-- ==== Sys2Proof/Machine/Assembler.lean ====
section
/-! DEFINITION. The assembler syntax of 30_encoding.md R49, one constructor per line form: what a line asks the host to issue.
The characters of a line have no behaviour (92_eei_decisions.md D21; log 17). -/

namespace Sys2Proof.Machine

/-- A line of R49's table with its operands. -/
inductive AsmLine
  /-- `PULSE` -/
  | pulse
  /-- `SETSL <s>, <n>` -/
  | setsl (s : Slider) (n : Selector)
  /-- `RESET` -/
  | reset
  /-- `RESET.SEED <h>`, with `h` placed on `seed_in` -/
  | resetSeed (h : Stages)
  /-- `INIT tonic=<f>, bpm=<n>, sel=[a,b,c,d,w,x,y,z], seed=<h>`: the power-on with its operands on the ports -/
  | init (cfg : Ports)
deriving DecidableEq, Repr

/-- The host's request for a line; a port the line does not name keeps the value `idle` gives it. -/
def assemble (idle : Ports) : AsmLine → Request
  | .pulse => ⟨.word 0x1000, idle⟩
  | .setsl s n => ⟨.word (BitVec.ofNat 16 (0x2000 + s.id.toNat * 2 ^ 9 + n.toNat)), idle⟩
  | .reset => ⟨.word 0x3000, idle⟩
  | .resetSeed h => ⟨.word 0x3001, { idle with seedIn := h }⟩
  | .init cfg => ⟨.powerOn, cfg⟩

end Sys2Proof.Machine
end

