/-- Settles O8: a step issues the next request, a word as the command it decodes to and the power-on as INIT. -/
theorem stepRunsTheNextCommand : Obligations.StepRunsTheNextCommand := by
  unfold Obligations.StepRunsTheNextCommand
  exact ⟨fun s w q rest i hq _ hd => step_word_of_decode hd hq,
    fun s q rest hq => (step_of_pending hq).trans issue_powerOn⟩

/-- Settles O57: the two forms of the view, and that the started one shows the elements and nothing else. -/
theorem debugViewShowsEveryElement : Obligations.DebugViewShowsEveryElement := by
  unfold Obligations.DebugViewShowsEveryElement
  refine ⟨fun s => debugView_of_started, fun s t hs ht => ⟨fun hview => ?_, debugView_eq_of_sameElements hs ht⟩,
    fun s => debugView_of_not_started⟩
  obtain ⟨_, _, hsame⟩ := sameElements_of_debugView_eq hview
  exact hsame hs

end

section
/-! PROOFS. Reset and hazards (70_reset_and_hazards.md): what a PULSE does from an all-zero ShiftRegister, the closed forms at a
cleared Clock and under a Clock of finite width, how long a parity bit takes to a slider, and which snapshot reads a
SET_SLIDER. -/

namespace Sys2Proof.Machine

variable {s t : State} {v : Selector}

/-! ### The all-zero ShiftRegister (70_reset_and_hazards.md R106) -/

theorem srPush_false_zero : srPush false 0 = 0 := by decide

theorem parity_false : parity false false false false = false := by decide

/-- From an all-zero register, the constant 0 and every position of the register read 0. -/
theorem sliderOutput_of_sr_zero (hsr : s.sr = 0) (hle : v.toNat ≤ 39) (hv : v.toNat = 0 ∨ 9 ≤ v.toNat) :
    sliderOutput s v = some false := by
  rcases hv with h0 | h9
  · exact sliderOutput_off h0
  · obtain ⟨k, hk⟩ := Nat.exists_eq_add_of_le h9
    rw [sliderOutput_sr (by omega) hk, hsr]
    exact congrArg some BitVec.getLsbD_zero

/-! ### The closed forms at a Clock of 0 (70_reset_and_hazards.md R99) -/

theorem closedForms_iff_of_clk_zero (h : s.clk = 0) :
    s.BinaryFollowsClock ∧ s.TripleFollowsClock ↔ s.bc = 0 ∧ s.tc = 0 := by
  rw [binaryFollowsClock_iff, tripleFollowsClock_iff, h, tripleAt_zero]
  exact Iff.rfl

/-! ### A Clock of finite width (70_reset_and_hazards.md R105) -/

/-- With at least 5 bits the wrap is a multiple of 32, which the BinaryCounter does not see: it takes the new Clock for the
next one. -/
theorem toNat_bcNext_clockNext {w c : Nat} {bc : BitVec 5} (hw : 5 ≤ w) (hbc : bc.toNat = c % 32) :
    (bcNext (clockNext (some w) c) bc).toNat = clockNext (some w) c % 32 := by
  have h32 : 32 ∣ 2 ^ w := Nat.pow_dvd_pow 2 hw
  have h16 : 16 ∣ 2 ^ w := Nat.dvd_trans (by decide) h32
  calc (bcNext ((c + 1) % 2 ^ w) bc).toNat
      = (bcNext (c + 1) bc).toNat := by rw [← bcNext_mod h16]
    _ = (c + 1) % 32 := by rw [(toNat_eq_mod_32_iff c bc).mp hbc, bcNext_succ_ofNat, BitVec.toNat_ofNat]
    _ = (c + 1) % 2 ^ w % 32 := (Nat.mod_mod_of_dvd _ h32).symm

○ ○ ○ ○

From the material above, return every line that contains "Machine".

-- ==== Sys2Proof/Machine/Assembler.lean ====
namespace Sys2Proof.Machine
end Sys2Proof.Machine
namespace Sys2Proof.Machine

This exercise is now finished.